**Source material**.
theorem witness_unclaimedWord_0_8 : unclaimedWord 0x0001#16 ∧ unclaimedWord 0x0FFF#16 ∧ unclaimedWord 0x8008#16 ∧
    unclaimedWord 0x800F#16 := by
  unfold unclaimedWord; decide
theorem witness_unclaimedWord_E_F : unclaimedWord 0xE000#16 ∧ unclaimedWord 0xE00F#16 ∧ unclaimedWord 0xF066#16 := by
  unfold unclaimedWord; decide
theorem witness_claimedWord_0_8 : ¬ unclaimedWord 0x0000#16 ∧ ¬ unclaimedWord 0x800E#16 := by
  unfold unclaimedWord; decide
theorem witness_claimedWord_E_F : ¬ unclaimedWord 0xE091#16 ∧ ¬ unclaimedWord 0xF065#16 := by
  unfold unclaimedWord; decide
theorem witness_single_group : (0x5120#16 : Word).toNat / 4096 ∉ [0x0, 0x8, 0xE, 0xF] := by decide
theorem witness_wellFormed : (Instr.sysNop 0xFFF#12).WellFormed ∧ (Instr.nop8 0xF#4).WellFormed ∧
    (Instr.nopE 0x0#4).WellFormed ∧ (Instr.nopF 0x00#8).WellFormed ∧ (Instr.drw 0xF#4 0xF#4 0xF#4).WellFormed := by
  decide
theorem witness_StepRunsDecodedInstruction :
    let s := { withM (boot 0) 0xFFE [0x6A#8, 0x02#8] with pc := 0xFFE#16 }
    s.fault = none ∧ s.pc.toNat < 0xFFF ∧
      (0x6A02#16 : Word).toNat = 256 * (s.mem.read s.pc.toNat).toNat + (s.mem.read (s.pc.toNat + 1)).toNat :=
  ⟨rfl, by decide, rfl⟩
theorem witness_FetchAboveMemoryFaults : ({ boot 0 with pc := 0xFFF#16 }).fault = none ∧
    0xFFE < ({ boot 0 with pc := 0xFFF#16 }).pc.toNat ∧ 0xFFE < ({ boot 0 with pc := 0xFFFF#16 }).pc.toNat := by decide
theorem witness_FaultedCoreHalts :
    { boot 0 with fault := rec200 .stackOverflow 0x2300#16 }.fault = some ⟨.stackOverflow, 0x200#16, some 0x2300#16⟩ := by
  decide
theorem witness_FaultsExactly_stack : (boot 0).fault = none ∧
    { boot 0 with sp := 16 }.CauseFits (.call 0x300#12) .stackOverflow ∧ (boot 0).CauseFits .ret .stackUnderflow :=
  ⟨rfl, ⟨⟨_, rfl⟩, rfl⟩, ⟨rfl, rfl⟩⟩
theorem witness_FaultsExactly_values :
    (atI 0#16 [(2#4, 16#8)]).CauseFits (.ldFVx 2#4) (.invalidDigit 16#8) ∧
    (atI 0#16 [(2#4, 16#8)]).CauseFits (.skp 2#4) (.keyIndexOutOfRange 16#8) ∧
    (atI 0#16 [(2#4, 16#8)]).CauseFits (.sknp 2#4) (.keyIndexOutOfRange 16#8) :=
  ⟨⟨_, rfl, rfl, by decide⟩, ⟨_, .inl rfl, rfl, by decide⟩, ⟨_, .inr rfl, rfl, by decide⟩⟩
theorem witness_FaultsExactly_memory :
    (atI 0xFFF#16 []).CauseFits (.drw 0#4 0#4 2#4) (.memoryOutOfBounds 0x1000) ∧
    (atI 0xFFE#16 []).CauseFits (.ldBVx 0#4) (.memoryOutOfBounds 0x1000) ∧
    (atI 0xFFF#16 []).CauseFits (.ldMemVx 1#4) (.memoryOutOfBounds 0x1000) ∧
    (atI 0x1001#16 []).CauseFits (.ldVxMem 0#4) (.memoryOutOfBounds 0x1001) ∧
    ¬ (atI 0xFFF#16 []).CauseFits (.drw 0#4 0#4 1#4) (.memoryOutOfBounds 0x1000) := by
  unfold State.CauseFits; decide
theorem witness_StepKeepsInvariant : (boot 0x6A02).Inv ∧ ∃ t, step (boot 0x6A02) = .next t :=
  ⟨⟨by decide, rfl, by decide, by decide, fun _ h => by cases h⟩, _, rfl⟩
theorem witness_LoadCopiesImage :
    State.reset.loadOpen = true ∧ (List.replicate 0xE00 0x60#8).length ≤ 0xE00 ∧
      0xE00 < (List.replicate 0xE01 0x60#8).length ∧ { State.reset with loadOpen := false }.loadOpen = false :=
  ⟨rfl, (List.length_replicate ..).le, by rw [List.length_replicate]; decide, rfl⟩
theorem witness_LoadThenCycleRunsFirstWord : ∀ p ∈ [(([] : List Byte), 0x0000#16), ([0x60#8], 0x6000#16),
      ([0x60#8, 0x05#8], 0x6005#16)],
    p.1.length ≤ 0xE00 ∧ (p.2 : Word).toNat = 256 * (p.1.getD 0 0#8).toNat + (p.1.getD 1 0#8).toNat := by decide
theorem witness_ZeroedMemoryClearsScreen :
    let s := { State.reset with pc := 0xFFE#16, fb := allOn }
    s.fault = none ∧ s.pc.toNat < 0xFFF ∧ s.mem.read s.pc.toNat = 0#8 ∧ s.mem.read (s.pc.toNat + 1) = 0#8 := by decide
theorem witness_SelfJumpStays : (boot 0x1200).AtSelfJump := ⟨rfl, 0x1200#16, 0x200#12, rfl, rfl, rfl⟩
theorem witness_GeneralRegisterWriters :
    (∃ t, exec (.addReg 1#4 2#4) (boot 0x8124) = .next t) ∧ ¬ (Instr.addReg 1#4 2#4).WritesV 2#4 ∧
      ¬ (Instr.ldVxMem 3#4).WritesV 4#4 :=
  ⟨⟨_, rfl⟩, by unfold Instr.WritesV; decide, by unfold Instr.WritesV; decide⟩
theorem witness_GeneralRegisterWriters_wait :
    (∃ t, exec (.ldVxK 5#4) (boot 0xF50A) = .next t) ∧ ∀ k : Fin 16, (boot 0xF50A).hostInput.keys[k] = false :=
  ⟨⟨_, rfl⟩, by decide⟩
/-- For TimersTickEveryCycle, PcAfterEveryInstruction, IndexRegisterWriters, StackWriters, SoundTimerIsNeverRead. -/
theorem witness_completed_cycle : (boot 0x2300).fault = none ∧ ∃ t, exec (.call 0x300#12) (boot 0x2300) = .next t ∧
    t.fault = none ∧ t.stack[0] ≠ (boot 0x2300).stack[0] := ⟨rfl, _, rfl, rfl, by decide⟩
theorem witness_timer_load : (boot 0).fault = none ∧ (∃ t, exec (.ldDtVx 0#4) (boot 0) = .next t ∧ t.fault = none) ∧
    ∃ t, exec (.ldStVx 0#4) (boot 0) = .next t ∧ t.fault = none := ⟨rfl, ⟨_, rfl, rfl⟩, ⟨_, rfl, rfl⟩⟩
theorem witness_IndexRegisterWriters : (∃ t, exec (.ldFVx 0#4) (atI 0#16 [(0#4, 15#8)]) = .next t) ∧
    ∃ t, exec (.ldFVx 0#4) (atI 0#16 [(0#4, 16#8)]) = .next t := ⟨⟨_, rfl⟩, ⟨_, rfl⟩⟩
theorem witness_FramebufferWriters : (∃ t, exec (.ldImm 1#4 2#8) (boot 0) = .next t) ∧ Instr.ldImm 1#4 2#8 ≠ .cls ∧
    ∀ x y n, Instr.ldImm 1#4 2#8 ≠ .drw x y n := ⟨⟨_, rfl⟩, by decide, fun _ _ _ h => by cases h⟩
theorem witness_MemoryAccesses_read :
    let s := { boot 0xF265 with i := 0x300#16 }
    let m := s.mem.write 0x303 7#8
    s.fault = none ∧ (match s.fetch with | .ok w => decide (w = 0xF265#16) | .error _ => false) = true ∧
      m.read s.pc.toNat = s.mem.read s.pc.toNat ∧ m.read (s.pc.toNat + 1) = s.mem.read (s.pc.toNat + 1) ∧
      ∀ k, k < (decode 0xF265#16).readLen → m.read (s.i.toNat + k) = s.mem.read (s.i.toNat + k) := by decide
theorem witness_MemoryAccesses_next : (boot 0xF265).fetch = .ok 0xF265#16 ∧ ∃ t, step (boot 0xF265) = .next t :=
  ⟨rfl, _, rfl⟩
theorem witness_InputsAreRead :
    (∃ t, exec (.ldImm 1#4 2#8) { boot 0 with pending := inp [5] 1#8 :: [] } = .next t) ∧
      (inp [5] 1#8).keys = (inp [5] 2#8).keys ∧ (inp [5] 1#8).rand = (inp [6] 1#8).rand ∧
      (∀ x kk, Instr.ldImm 1#4 2#8 ≠ .rnd x kk) ∧
      ∀ x, Instr.ldImm 1#4 2#8 ≠ .skp x ∧ Instr.ldImm 1#4 2#8 ≠ .sknp x ∧ Instr.ldImm 1#4 2#8 ≠ .ldVxK x :=
  ⟨⟨_, rfl⟩, rfl, rfl, by simp, by simp⟩
theorem witness_CanonicalMemory : Memory.wf (Memory.write (Memory.write [] 0x300 7#8) 0x2FF 8#8) ∧
    Memory.write (Memory.write [] 0x300 7#8) 0x2FF 8#8 = Memory.write (Memory.write [] 0x2FF 8#8) 0x300 7#8 := by decide
/-- For DrwXorsSpriteOntoGrid and DrwCollisionFlag: a height of 0 anywhere, and a sprite that ends at 0xFFF. -/
theorem witness_DrwInside : (0#4 : Nibble).toNat = 0 ∧
    (atI 0xFFE#16 []).i.toNat + (2#4 : Nibble).toNat ≤ 0x1000 := by decide
theorem allOn_get {px py : Nat} (hx : px < 64) (hy : py < 32) : Framebuffer.get allOn px py = true := by
  unfold Framebuffer.get
  rw [dif_pos ⟨hx, hy⟩]
  simp [allOn]
theorem witness_DrwCollisionFlag_on :
    let s := { withM (atI 0x300#16 []) 0x300 [0xC0#8] with fb := allOn }
    ∃ t, exec (.drw 0#4 0#4 1#4) s = .next t ∧ s.fb.get 1 0 = true ∧ t.fb.get 1 0 = false := ⟨_, rfl, by decide⟩
theorem witness_DrwCollisionFlag_off :
    ∃ t, exec (.drw 0#4 0#4 0#4) { atI 0xFFFF#16 [] with fb := allOn } = .next t ∧
      ∀ px py, px < 64 → py < 32 → t.fb.get px py = true := ⟨_, rfl, fun _ _ => allOn_get⟩
theorem witness_DrwOutsideMemoryFaults : (2#4 : Nibble).toNat ≠ 0 ∧
    0x1000 < (atI 0xFFF#16 []).i.toNat + (2#4 : Nibble).toNat := by decide
theorem witness_DoubleDraw :
    let s := withM (atI 0x300#16 []) 0x300 [0xC0#8]
    s.i.toNat + (1#4 : Nibble).toNat ≤ 0x1000 ∧ s.spriteBit 0#4 0#4 1#4 1 0 = true ∧ s.fb.get 1 0 = false ∧
      ∃ t, exec (.drw 0#4 0#4 1#4) s = .next t ∧ t.i = s.i ∧ t.getV 0#4 = s.getV 0#4 ∧
        ∀ k, k < (1#4 : Nibble).toNat → t.mem.read (s.i.toNat + k) = s.mem.read (s.i.toNat + k) :=
  ⟨by decide, by decide, by decide, _, rfl, by decide⟩
theorem witness_DoubleDraw_allOn :
    (∃ t, exec (.drw 0#4 0#4 1#4) { atI 0x300#16 [] with fb := allOn } = .next t) ∧
      ∀ px py, px < 64 → py < 32 → { atI 0x300#16 [] with fb := allOn }.fb.get px py = true :=
  ⟨⟨_, rfl⟩, fun _ _ => allOn_get⟩
/-- For CallPushesReturnAddress, RetPopsReturnAddress and StackLimitsFault. -/
theorem witness_stack_limits : ({ boot 0 with sp := 15 }).sp.val < 16 ∧ 0 < ({ boot 0 with sp := 1 }).sp.val ∧
    ({ boot 0 with sp := 16 }).sp = 16 ∧ (boot 0).sp = 0 := by decide
theorem witness_RetReturnsBehindCall : ({ boot 0 with sp := 15 }).sp.val < 16 ∧
    ∃ t u, exec (.call 0x300#12) { boot 0 with sp := 15 } = .next t ∧ u = { t with pc := 0x300#16 } ∧ u.sp = t.sp ∧
      ∀ k : Fin 16, u.stack[k] = t.stack[k] := ⟨by decide, _, _, rfl, rfl, rfl, fun _ => rfl⟩
theorem witness_SkipsAddTwoToAdvancedPc : ((atI 0#16 [(1#4, 15#8)]).getV 1#4).toNat = (15 : Fin 16).val := by decide
theorem witness_LdFPointsAtGlyph : ((atI 0#16 [(1#4, 15#8)]).getV 1#4).toNat ≤ 15 ∧
    15 < ((atI 0#16 [(1#4, 16#8)]).getV 1#4).toNat := by decide
theorem witness_LdBStoresDecimalDigits : (atI 0xFFD#16 []).i.toNat ≤ 0xFFD ∧ 0xFFD < (atI 0xFFE#16 []).i.toNat := by
  decide
/-- For LdMemStoresRegisters, LdVxMemLoadsRegisters and DumpThenLoadRestoresRegisters. -/
theorem witness_register_block : (atI 0xFF0#16 []).i.toNat + (0xF#4 : Reg).toNat ≤ 0xFFF ∧
    0xFFF < (atI 0xFF1#16 []).i.toNat + (0xF#4 : Reg).toNat ∧ (0x3#4 : Reg) ≤ 0x3#4 := by decide
theorem witness_DumpThenLoad : ∃ t u, exec (.ldMemVx 0xF#4) (atI 0xFF0#16 []) = .next t ∧
    u = { boot 0 with i := t.i, mem := t.mem } ∧ u.i = t.i ∧
      ∀ k, k ≤ (0xF#4 : Reg).toNat → u.mem.read (0xFF0 + k) = t.mem.read (0xFF0 + k) :=
  ⟨_, _, rfl, rfl, rfl, fun _ _ => rfl⟩
theorem witness_StoreIsSeenByNextFetch :
    let s := { withV (boot 0xF255) [(1#4, 0x6A#8), (2#4, 0x02#8)] with i := 0x201#16 }
    s.fault = none ∧ s.i.toNat + (2#4 : Reg).toNat ≤ 0xFFF ∧ (2#4 : Reg).toNat = (1#4 : Reg).toNat + 1 ∧
      (2#4 : Reg) ≤ 2#4 ∧ (s.pc + 2#16).toNat = s.i.toNat + (1#4 : Reg).toNat ∧
      (0x6A02#16 : Word).toNat = 256 * (s.getV 1#4).toNat + (s.getV 2#4).toNat := by decide
theorem witness_KeySkipsExcludeEachOther : ((atI 0#16 [(1#4, 15#8)]).getV 1#4).toNat ≤ 15 ∧
    15 < ((atI 0#16 [(1#4, 16#8)]).getV 1#4).toNat := by decide
theorem witness_LdKWaitsForLowestKey :
    let s := { boot 0xF50A with pending := [inp [3, 9] 0#8] }
    s.hostInput.keys[(3 : Fin 16)] = true ∧ (∀ j : Fin 16, j < 3 → s.hostInput.keys[j] = false) ∧
      ∀ k : Fin 16, (boot 0xF50A).hostInput.keys[k] = false := by decide
theorem witness_FaultRecords_fetch : ∃ t, step { boot 0 with pc := 0xFFF#16 } = .next t ∧
    t.fault = some ⟨.memoryOutOfBounds 0x1000, 0xFFF#16, none⟩ := ⟨_, rfl, rfl⟩
theorem witness_FaultRecords_stack : (boot 0).fault = none ∧
    (∃ t r, exec (.call 0x300#12) { boot 0 with sp := 16 } = .next t ∧ t.fault = some r ∧ r.code = 1) ∧
    ∃ t r, exec .ret (boot 0) = .next t ∧ t.fault = some r ∧ r.code = 2 :=
  ⟨rfl, ⟨_, _, rfl, rfl, rfl⟩, ⟨_, _, rfl, rfl, rfl⟩⟩
theorem witness_FaultRecords_values :
    (∃ t r, exec (.ldFVx 2#4) (atI 0#16 [(2#4, 16#8)]) = .next t ∧ t.fault = some r ∧ r.code = 3) ∧
    ∃ t r, exec (.sknp 2#4) (atI 0#16 [(2#4, 16#8)]) = .next t ∧ t.fault = some r ∧ r.code = 5 :=
  ⟨⟨_, _, rfl, rfl, rfl⟩, ⟨_, _, rfl, rfl, rfl⟩⟩
theorem witness_FaultRecords_memory :
    (∃ t r, exec (.drw 0#4 0#4 2#4) (atI 0xFFF#16 []) = .next t ∧ t.fault = some r ∧ r.code = 4) ∧
    (∃ t r, exec (.ldBVx 0#4) (atI 0xFFE#16 []) = .next t ∧ t.fault = some r ∧ r.code = 4) ∧
    (∃ t r, exec (.ldMemVx 1#4) (atI 0xFFF#16 []) = .next t ∧ t.fault = some r ∧ r.code = 4) ∧
    ∃ t r, exec (.ldVxMem 1#4) (atI 0xFFF#16 []) = .next t ∧ t.fault = some r ∧ r.code = 4 :=
  ⟨⟨_, _, rfl, rfl, rfl⟩, ⟨_, _, rfl, rfl, rfl⟩, ⟨_, _, rfl, rfl, rfl⟩, ⟨_, _, rfl, rfl, rfl⟩⟩
/-- The bound of the invariant on the pc is met (R24). -/
theorem witness_pc_bound : ∃ t, exec (.jpV0 0xFFF#12) (atI 0#16 [(0#4, 0xFF#8)]) = .next t ∧ t.pc.toNat = 0x10FE :=
  ⟨_, rfl, by decide⟩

**What the task requires**. From the records above, reproduce exactly the lines from the one with "theorem witness_DumpThenLoad : ∃" to the one with "(∃ t r, exec (.ldMemVx", both included, and no others.

**Your solution**.
theorem witness_DumpThenLoad : ∃ t u, exec (.ldMemVx 0xF#4) (atI 0xFF0#16 []) = .next t ∧
    u = { boot 0 with i := t.i, mem := t.mem } ∧ u.i = t.i ∧
      ∀ k, k ≤ (0xF#4 : Reg).toNat → u.mem.read (0xFF0 + k) = t.mem.read (0xFF0 + k) :=
  ⟨_, _, rfl, rfl, rfl, fun _ _ => rfl⟩
theorem witness_StoreIsSeenByNextFetch :
    let s := { withV (boot 0xF255) [(1#4, 0x6A#8), (2#4, 0x02#8)] with i := 0x201#16 }
    s.fault = none ∧ s.i.toNat + (2#4 : Reg).toNat ≤ 0xFFF ∧ (2#4 : Reg).toNat = (1#4 : Reg).toNat + 1 ∧
      (2#4 : Reg) ≤ 2#4 ∧ (s.pc + 2#16).toNat = s.i.toNat + (1#4 : Reg).toNat ∧
      (0x6A02#16 : Word).toNat = 256 * (s.getV 1#4).toNat + (s.getV 2#4).toNat := by decide
theorem witness_KeySkipsExcludeEachOther : ((atI 0#16 [(1#4, 15#8)]).getV 1#4).toNat ≤ 15 ∧
    15 < ((atI 0#16 [(1#4, 16#8)]).getV 1#4).toNat := by decide
theorem witness_LdKWaitsForLowestKey :
    let s := { boot 0xF50A with pending := [inp [3, 9] 0#8] }
    s.hostInput.keys[(3 : Fin 16)] = true ∧ (∀ j : Fin 16, j < 3 → s.hostInput.keys[j] = false) ∧
      ∀ k : Fin 16, (boot 0xF50A).hostInput.keys[k] = false := by decide
theorem witness_FaultRecords_fetch : ∃ t, step { boot 0 with pc := 0xFFF#16 } = .next t ∧
    t.fault = some ⟨.memoryOutOfBounds 0x1000, 0xFFF#16, none⟩ := ⟨_, rfl, rfl⟩
theorem witness_FaultRecords_stack : (boot 0).fault = none ∧
    (∃ t r, exec (.call 0x300#12) { boot 0 with sp := 16 } = .next t ∧ t.fault = some r ∧ r.code = 1) ∧
    ∃ t r, exec .ret (boot 0) = .next t ∧ t.fault = some r ∧ r.code = 2 :=
  ⟨rfl, ⟨_, _, rfl, rfl, rfl⟩, ⟨_, _, rfl, rfl, rfl⟩⟩
theorem witness_FaultRecords_values :
    (∃ t r, exec (.ldFVx 2#4) (atI 0#16 [(2#4, 16#8)]) = .next t ∧ t.fault = some r ∧ r.code = 3) ∧
    ∃ t r, exec (.sknp 2#4) (atI 0#16 [(2#4, 16#8)]) = .next t ∧ t.fault = some r ∧ r.code = 5 :=
  ⟨⟨_, _, rfl, rfl, rfl⟩, ⟨_, _, rfl, rfl, rfl⟩⟩
theorem witness_FaultRecords_memory :
    (∃ t r, exec (.drw 0#4 0#4 2#4) (atI 0xFFF#16 []) = .next t ∧ t.fault = some r ∧ r.code = 4) ∧
    (∃ t r, exec (.ldBVx 0#4) (atI 0xFFE#16 []) = .next t ∧ t.fault = some r ∧ r.code = 4) ∧
    (∃ t r, exec (.ldMemVx 1#4) (atI 0xFFF#16 []) = .next t ∧ t.fault = some r ∧ r.code = 4) ∧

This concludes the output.